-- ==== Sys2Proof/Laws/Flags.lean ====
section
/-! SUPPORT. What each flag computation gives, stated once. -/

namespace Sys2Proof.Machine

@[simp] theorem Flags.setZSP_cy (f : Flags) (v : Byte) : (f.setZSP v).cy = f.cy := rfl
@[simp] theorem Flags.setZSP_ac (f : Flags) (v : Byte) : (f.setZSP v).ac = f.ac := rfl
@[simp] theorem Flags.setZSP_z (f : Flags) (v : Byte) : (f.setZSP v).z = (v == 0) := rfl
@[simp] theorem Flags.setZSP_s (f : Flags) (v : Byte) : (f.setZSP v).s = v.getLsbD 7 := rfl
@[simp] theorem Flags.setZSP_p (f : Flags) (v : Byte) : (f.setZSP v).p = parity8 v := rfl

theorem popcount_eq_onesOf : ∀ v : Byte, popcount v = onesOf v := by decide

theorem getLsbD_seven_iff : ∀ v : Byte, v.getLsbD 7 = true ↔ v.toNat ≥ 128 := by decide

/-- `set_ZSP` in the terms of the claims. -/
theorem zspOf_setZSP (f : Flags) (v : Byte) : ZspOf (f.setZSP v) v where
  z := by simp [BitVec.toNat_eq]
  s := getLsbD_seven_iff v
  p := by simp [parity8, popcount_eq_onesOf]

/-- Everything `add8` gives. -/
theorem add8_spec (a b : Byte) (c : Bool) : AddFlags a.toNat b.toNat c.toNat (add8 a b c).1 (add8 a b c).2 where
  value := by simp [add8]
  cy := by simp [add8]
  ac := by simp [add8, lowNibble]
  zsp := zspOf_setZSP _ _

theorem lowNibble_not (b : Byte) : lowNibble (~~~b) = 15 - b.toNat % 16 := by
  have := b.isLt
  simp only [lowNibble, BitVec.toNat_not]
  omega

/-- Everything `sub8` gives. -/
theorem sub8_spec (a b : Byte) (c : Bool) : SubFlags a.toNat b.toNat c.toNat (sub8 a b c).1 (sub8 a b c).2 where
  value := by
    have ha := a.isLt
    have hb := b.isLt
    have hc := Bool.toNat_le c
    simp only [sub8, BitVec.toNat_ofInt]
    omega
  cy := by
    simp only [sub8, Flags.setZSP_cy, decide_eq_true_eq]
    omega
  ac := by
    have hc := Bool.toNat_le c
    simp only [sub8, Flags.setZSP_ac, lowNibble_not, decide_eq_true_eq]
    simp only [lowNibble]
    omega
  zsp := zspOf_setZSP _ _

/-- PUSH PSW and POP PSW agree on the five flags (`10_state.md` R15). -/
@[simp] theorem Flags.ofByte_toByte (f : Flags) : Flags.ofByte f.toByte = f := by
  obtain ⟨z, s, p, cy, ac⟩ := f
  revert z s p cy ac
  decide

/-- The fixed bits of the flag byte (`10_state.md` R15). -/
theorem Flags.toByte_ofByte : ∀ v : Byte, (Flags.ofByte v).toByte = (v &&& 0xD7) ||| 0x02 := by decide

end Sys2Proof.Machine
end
==
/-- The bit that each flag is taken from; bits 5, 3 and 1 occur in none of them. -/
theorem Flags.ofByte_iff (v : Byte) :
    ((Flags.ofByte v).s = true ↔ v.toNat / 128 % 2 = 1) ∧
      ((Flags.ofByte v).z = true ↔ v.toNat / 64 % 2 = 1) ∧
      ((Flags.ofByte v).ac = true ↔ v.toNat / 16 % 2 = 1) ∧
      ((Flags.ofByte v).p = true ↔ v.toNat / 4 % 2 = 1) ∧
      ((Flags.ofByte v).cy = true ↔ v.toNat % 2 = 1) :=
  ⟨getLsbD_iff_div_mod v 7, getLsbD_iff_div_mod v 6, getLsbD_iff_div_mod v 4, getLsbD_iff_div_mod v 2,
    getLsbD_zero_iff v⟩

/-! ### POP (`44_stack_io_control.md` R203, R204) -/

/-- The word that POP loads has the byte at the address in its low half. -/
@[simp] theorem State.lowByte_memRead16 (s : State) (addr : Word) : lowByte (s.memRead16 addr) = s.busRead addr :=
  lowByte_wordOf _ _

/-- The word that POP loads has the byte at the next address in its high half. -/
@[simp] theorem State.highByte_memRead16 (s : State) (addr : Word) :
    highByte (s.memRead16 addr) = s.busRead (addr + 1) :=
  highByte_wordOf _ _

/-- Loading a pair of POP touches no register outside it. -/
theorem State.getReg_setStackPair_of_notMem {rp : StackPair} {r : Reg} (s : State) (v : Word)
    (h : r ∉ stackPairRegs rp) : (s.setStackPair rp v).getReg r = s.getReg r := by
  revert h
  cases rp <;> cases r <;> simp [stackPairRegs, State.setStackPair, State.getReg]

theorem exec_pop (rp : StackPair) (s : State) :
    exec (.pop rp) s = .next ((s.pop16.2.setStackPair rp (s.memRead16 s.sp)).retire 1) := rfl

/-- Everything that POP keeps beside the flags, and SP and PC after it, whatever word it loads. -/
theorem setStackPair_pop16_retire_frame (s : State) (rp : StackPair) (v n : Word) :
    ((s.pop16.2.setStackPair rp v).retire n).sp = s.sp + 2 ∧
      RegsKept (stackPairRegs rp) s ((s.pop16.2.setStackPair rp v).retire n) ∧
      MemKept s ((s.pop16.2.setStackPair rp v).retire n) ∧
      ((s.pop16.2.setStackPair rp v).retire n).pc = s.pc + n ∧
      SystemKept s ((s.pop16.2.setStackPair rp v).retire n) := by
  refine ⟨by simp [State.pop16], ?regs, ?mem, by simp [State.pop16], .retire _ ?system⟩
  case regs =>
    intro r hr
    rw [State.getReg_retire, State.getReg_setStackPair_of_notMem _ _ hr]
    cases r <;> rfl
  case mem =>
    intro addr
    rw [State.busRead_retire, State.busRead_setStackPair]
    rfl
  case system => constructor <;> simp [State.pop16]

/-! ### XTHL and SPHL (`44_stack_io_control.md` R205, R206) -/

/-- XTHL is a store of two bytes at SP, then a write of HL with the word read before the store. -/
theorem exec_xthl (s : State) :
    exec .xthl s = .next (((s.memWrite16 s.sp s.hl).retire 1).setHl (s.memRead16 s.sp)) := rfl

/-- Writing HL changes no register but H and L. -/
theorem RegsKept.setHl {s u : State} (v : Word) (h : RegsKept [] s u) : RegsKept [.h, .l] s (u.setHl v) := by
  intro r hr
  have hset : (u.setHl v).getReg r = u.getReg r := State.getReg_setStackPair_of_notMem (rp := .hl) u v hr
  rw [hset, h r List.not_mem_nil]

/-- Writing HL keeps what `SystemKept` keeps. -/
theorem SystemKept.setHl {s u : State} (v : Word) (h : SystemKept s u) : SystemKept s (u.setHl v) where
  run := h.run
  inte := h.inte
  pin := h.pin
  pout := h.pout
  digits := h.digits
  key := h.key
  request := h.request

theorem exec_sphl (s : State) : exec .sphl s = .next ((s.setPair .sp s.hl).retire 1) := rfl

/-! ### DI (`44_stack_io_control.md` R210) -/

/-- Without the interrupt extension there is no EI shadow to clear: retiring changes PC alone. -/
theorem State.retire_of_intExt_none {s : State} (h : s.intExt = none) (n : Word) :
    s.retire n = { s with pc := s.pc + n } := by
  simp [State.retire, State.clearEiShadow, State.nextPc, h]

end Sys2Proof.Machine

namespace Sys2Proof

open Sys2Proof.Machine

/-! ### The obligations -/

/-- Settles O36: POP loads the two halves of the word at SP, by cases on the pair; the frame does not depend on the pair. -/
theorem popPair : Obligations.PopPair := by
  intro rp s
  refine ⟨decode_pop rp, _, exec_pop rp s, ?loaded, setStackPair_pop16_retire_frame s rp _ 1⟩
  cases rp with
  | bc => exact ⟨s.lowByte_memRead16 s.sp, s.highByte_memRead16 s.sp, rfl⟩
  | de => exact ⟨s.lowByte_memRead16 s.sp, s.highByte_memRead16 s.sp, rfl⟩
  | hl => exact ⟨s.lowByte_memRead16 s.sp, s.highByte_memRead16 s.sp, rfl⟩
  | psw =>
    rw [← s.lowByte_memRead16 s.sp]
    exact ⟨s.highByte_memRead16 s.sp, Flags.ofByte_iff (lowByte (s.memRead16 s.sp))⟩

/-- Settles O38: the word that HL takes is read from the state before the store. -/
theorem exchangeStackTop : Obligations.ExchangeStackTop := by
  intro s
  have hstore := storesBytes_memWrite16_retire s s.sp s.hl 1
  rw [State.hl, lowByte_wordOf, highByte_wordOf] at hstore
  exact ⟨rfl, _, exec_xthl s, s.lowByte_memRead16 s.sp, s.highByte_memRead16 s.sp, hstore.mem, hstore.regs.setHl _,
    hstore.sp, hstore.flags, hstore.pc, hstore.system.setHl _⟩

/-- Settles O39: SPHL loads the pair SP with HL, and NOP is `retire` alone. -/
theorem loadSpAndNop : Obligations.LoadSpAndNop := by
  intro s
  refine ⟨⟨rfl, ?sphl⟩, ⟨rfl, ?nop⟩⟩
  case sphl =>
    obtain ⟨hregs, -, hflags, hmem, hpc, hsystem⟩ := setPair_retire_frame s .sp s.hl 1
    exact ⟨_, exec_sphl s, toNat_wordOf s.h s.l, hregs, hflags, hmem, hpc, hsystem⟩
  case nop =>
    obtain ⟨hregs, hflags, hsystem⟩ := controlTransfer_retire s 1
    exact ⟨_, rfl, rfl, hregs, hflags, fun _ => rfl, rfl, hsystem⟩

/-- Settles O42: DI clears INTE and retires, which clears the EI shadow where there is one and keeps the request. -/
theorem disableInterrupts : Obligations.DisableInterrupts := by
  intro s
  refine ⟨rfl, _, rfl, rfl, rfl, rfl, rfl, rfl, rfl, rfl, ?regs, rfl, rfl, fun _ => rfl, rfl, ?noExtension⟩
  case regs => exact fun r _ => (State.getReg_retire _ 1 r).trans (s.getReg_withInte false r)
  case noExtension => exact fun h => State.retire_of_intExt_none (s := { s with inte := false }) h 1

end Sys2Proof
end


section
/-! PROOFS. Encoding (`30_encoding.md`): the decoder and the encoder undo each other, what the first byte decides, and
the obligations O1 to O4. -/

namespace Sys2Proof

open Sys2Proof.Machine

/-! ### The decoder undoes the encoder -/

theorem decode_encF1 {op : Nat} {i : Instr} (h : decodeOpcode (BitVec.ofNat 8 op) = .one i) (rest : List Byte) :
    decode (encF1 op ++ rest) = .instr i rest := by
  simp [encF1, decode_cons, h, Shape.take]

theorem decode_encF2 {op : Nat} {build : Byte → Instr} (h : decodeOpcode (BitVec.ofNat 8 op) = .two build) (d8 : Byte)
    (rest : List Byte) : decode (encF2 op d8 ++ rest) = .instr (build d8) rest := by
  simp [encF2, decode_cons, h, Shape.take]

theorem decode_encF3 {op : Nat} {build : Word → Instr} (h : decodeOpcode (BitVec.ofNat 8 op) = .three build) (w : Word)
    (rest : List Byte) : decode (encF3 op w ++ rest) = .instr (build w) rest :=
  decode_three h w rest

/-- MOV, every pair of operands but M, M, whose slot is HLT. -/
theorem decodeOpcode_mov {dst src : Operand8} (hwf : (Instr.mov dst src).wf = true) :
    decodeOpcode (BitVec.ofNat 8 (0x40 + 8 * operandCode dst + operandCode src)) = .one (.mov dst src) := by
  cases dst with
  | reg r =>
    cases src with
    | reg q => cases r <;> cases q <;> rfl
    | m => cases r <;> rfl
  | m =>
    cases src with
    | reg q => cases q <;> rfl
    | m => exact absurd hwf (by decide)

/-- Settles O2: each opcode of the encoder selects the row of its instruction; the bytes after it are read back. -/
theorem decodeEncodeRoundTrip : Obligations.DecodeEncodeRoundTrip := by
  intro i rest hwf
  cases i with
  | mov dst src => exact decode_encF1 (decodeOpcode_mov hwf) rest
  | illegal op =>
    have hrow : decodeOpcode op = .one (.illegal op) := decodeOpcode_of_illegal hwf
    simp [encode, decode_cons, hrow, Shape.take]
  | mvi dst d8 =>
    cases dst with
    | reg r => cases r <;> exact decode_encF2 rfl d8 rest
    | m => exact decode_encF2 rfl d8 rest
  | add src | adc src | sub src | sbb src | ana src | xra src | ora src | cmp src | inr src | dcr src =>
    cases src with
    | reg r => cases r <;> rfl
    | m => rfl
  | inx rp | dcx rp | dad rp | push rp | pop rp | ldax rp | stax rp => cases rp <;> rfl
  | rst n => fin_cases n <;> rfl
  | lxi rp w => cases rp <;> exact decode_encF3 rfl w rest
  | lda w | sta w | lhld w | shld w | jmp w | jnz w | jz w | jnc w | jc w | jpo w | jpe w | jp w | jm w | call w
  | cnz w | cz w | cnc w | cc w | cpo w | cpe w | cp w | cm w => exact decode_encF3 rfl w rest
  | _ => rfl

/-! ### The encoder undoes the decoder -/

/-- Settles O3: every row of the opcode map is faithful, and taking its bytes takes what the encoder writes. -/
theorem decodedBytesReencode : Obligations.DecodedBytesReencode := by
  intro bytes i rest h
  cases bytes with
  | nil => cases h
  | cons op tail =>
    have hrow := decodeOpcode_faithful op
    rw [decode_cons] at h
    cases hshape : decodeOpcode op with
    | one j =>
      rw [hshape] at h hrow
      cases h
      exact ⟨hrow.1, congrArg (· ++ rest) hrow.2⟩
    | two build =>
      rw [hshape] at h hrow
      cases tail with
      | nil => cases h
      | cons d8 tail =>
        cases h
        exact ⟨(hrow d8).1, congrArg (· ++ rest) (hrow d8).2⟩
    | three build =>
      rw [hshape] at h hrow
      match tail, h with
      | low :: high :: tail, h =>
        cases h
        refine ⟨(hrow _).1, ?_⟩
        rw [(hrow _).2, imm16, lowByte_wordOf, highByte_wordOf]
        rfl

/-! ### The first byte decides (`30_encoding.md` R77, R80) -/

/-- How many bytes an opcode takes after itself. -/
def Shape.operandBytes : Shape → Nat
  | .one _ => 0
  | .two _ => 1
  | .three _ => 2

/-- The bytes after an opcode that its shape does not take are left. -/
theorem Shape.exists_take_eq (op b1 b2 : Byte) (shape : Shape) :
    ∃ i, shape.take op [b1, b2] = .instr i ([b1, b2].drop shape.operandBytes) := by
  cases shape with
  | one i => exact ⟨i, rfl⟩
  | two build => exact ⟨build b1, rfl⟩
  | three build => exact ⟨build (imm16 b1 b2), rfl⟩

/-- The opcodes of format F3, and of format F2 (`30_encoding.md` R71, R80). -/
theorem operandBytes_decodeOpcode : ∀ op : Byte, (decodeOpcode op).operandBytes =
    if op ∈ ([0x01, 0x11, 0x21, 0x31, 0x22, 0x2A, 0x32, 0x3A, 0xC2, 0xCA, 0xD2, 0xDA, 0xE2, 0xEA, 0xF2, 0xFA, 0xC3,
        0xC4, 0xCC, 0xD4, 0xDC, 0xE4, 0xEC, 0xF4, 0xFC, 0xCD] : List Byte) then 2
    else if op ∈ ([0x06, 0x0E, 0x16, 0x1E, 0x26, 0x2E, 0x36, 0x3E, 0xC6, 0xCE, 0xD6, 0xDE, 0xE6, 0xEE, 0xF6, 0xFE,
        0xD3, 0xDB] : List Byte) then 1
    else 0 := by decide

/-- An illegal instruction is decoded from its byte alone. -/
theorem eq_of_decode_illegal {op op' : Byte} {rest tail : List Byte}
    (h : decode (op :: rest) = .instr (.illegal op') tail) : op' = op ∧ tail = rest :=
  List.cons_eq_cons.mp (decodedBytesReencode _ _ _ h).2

### What you need to do
Write down again, exactly as given, only the lines above that fall from the line with "simp only [sub8, Flags.setZSP_cy, decide_eq_true_eq]" to the line with "PUSH PSW and", inclusive.

### Exercise solution
    simp only [sub8, Flags.setZSP_cy, decide_eq_true_eq]
    omega
  ac := by
    have hc := Bool.toNat_le c
    simp only [sub8, Flags.setZSP_ac, lowNibble_not, decide_eq_true_eq]
    simp only [lowNibble]
    omega
  zsp := zspOf_setZSP _ _

/-- PUSH PSW and POP PSW agree on the five flags (`10_state.md` R15). -/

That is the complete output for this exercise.